1,ham,Ok lar... Joking wif u oni...
2,spam,Free entry in 2 a wkly comp to win FA Cup fina...
3,ham,U dun say so early hor... U c already then say...
4,ham,"Nah I don't think he goes to usf, he lives aro..."


In [None]:
# two class is present: spam and ham
print(data['label'].unique())

['ham' 'spam']


In [None]:
print(data['label'].value_counts())
print(data['label'].value_counts(normalize=True))

ham     4825
spam     747
Name: label, dtype: int64
ham     0.865937
spam    0.134063
Name: label, dtype: float64


## 2. Pre-Processing the dataset

In [None]:
# sample text
# ham
print(data['text'][0])
print('\n')
# spam
print(data['text'][2])

Go until jurong point, crazy.. Available only in bugis n great world la e buffet... Cine there got amore wat...

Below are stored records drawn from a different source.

/-- R30, R33, R36, R37, R63, R66, R135, R182: memory takes the write; for a full rewrite the Integrity Unit ends the poison;
Registration or Head Manager takes the change; the CP's write is answered DONE. A VACANT slot given an identity is PROVISIONED;
a slot whose identity and code do not change takes its fields at once, or stages them in a call; a head takes its values at once
in ABSENT and OUT_OF_SERVICE and stages them elsewhere. -/
def Obligations.RecordWriteIsHandedOver : Prop :=
  (∀ (s : State) (n : Slot) (out : List (Option Byte)) (beats : List Nat) (c : ProvChange), s.op = .running →
    s.recordWrite = some (.handset n out beats c) → s.readable n →
    let u := State.takenWrite s n out c
    let x := u.ctx n
    (∀ id, x.state = .vacant → c.identity = some id → id ≠ 0 → id ≠ x.identity →
      exec .recordWriteTaken s = s.ends ((State.setCtx { u with idMap := mapSet s.idMap n id } n
        (x.provisionedWith id c)).answered .cp (.done []))) ∧
    (x.state ≠ .quarantined → c.identity.getD x.identity = x.identity → c.code = none →
      exec .recordWriteTaken s = s.ends ((u.setCtx n (x.fielded c)).answered .cp (.done [])))) ∧
  ∀ (s : State) (h : Head) (out : List (Option Byte)) (capacity guard : Nat), s.op = .running →
    s.recordWrite = some (.head h out capacity guard) →
    let u := { s with mem := s.mem.writeEnabled (s.headAddr h) out, recordWrite := none }
    let x := s.head h
    exec .recordWriteTaken s = s.ends ((u.setHead h (
      if x.state ∈ [HeadState.absent, .outOfService] then { x with capacity := capacity, guard := guard, staged := none }
      else if x.staged.getD (x.capacity, x.guard) = (capacity, guard) then x
      else { x with staged := some (capacity, guard) })).answered .cp (.done []))

/-- R64, R65, R67: the provisioning changes that end something. A new identity for a slot that is neither VACANT nor
QUARANTINED tears it down: its call dropped with cause IDENTITY, its queue place left, DETACH_ORDER for a registered handset,
then the new identity, or VACANT for identity 0. A new code alone ends a bar. A QUARANTINED slot keeps its state, unless the
write is a full rewrite. Log entry 15 has which state of the serving head decides where DETACH_ORDER goes, and the
order in which the channels of the call are released. -/
def Obligations.ProvisioningChangesAct : Prop :=
  ∀ (s : State) (n : Slot) (out : List (Option Byte)) (beats : List Nat) (c : ProvChange), s.op = .running →
    s.recordWrite = some (.handset n out beats c) → s.undamaged →
    let u := State.takenWrite s n out c
    let x := u.ctx n
    let done (t : State) : Prop := exec .recordWriteTaken s = s.ends (t.answered .cp (.done []))
    (∀ id, x.state ≠ .vacant → x.state ≠ .quarantined → c.identity = some id → id ≠ x.identity →
      let a := if x.state.inCall then u.dropped n 3 else if x.state = .queued then u.unqueued n else u
      let b := if x.state.registered then a.tell .detachOrder (a.orderDest n) n else a
      done (State.setCtx { b with idMap := if id = 0 then mapRemove s.idMap n else mapSet s.idMap n id } n
        (x.renamed id c))) ∧
    (∀ code, x.state ≠ .quarantined → c.identity.getD x.identity = x.identity → c.code = some code →
      (x.state ≠ .barred → done (u.setCtx n ({ x with code := code }.fielded c))) ∧
      (x.state = .barred →
        done (u.setCtx n ({ x.away .provisioned with code := code, accessFail := 0 }.fielded c)))) ∧
    (x.state = .quarantined →
      (c.full = false → done (u.setCtx n (x.recorded c))) ∧
      (c.full = true →
        let id := c.identity.getD x.identity
        done (State.setCtx { u with idMap := if id = 0 then mapRemove s.idMap n else mapSet s.idMap n id } n
          (x.renamed id c))))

Free entry in 2 a wkly comp to win FA Cup final tkts 21st May 2005. Text FA to 87121 to receive entry question(std txt rate)T&C's apply 08452810075over18's


In [None]:
# sample document 
cleaned = data['text'][0].lower()
cleaned

'go until jurong point, crazy.. available only in bugis n great world la e buffet... cine there got amore wat...'

In [None]:
# pre-initialize list of punctuations
punctuations = string.punctuation
punctuations

'!"#$%&\'()*+,-./:;<=>?@[\\]^_`{|}~'

In [None]:
# remove punctutation from sample text
cleaned = "".join(character for character in cleaned if character not in punctuations)
cleaned

'go until jurong point crazy available only in bugis n great world la e buffet cine there got amore wat'

In [None]:
# import spacy
from spacy.lang.en import English
# Load English tokenizer, tagger, parser, NER and word vectors
nlp = English()

# spacy document
my_doc = nlp(cleaned)

In [None]:
# create list of word tokens 
token_list = []
for token in my_doc:
  token_list.append(token.text)
token_list

['go',
 'until',
 'jurong',
 'point',
 'crazy',
 'available',
 'only',
 'in',
 'bugis',
 'n',
 'great',
 'world',
 'la',
 'e',
 'buffet',
 'cine',
 'there',
 'got',
 'amore',
 'wat']

In [None]:
# import stop words
from spacy.lang.en.stop_words import STOP_WORDS

# create list of word tokens after removing stopwords
filtered_sentence = []
for word in token_list:
  # get token text
  lexeme = nlp.vocab[word]
  # check if stopword or not
  if lexeme.is_stop==False:
    filtered_sentence.append(word)

filtered_sentence
# stop word is removed 

['jurong',
 'point',
 'crazy',
 'available',
 'bugis',
 'n',
 'great',
 'world',
 'la',
 'e',
 'buffet',
 'cine',
 'got',
 'amore',
 'wat']

In [None]:
# joining the tokenised words in sample documents
cleaned = filtered_sentence
cleaned = " ".join(cleaned)
cleaned

'jurong point crazy available bugis n great world la e buffet cine got amore wat'

### Converting it in the form of function

In [None]:
# preprocessing function
def clean_text(text):
    ## lower case 
    cleaned = text.lower()
    
    ## remove punctuations
    punctuations = string.punctuation
    cleaned = "".join(character for character in cleaned if character not in punctuations)
    
    ## remove stopwords 
    my_doc = nlp(cleaned)
    token_list = []
    for token in my_doc:
        token_list.append(token.text)
    
    ## remove stop words
    filtered_sentence =[] 

    for word in token_list:
        lexeme = nlp.vocab[word]
        if lexeme.is_stop == False:
            filtered_sentence.append(word)
    
    ## Store cleaned document
    cleaned = filtered_sentence
    cleaned = " ".join(cleaned)
    
    return cleaned  

In [None]:
# applying the preprocessing function
data['cleaned'] = data['text'].apply(lambda x: clean_text(x))
data.head()

Unnamed: 0,label,text,cleaned
0,ham,"Go until jurong point, crazy.. Available only ...",jurong point crazy available bugis n great wor...
1,ham,Ok lar... Joking wif u oni...,ok lar joking wif u oni
2,spam,Free entry in 2 a wkly comp to win FA Cup fina...,free entry 2 wkly comp win fa cup final tkts 2...
3,ham,U dun say so early hor... U c already then say...,u dun early hor u c
4,ham,"Nah I don't think he goes to usf, he lives aro...",nah nt think goes usf lives


## 3. Feature Engineering and Model Building.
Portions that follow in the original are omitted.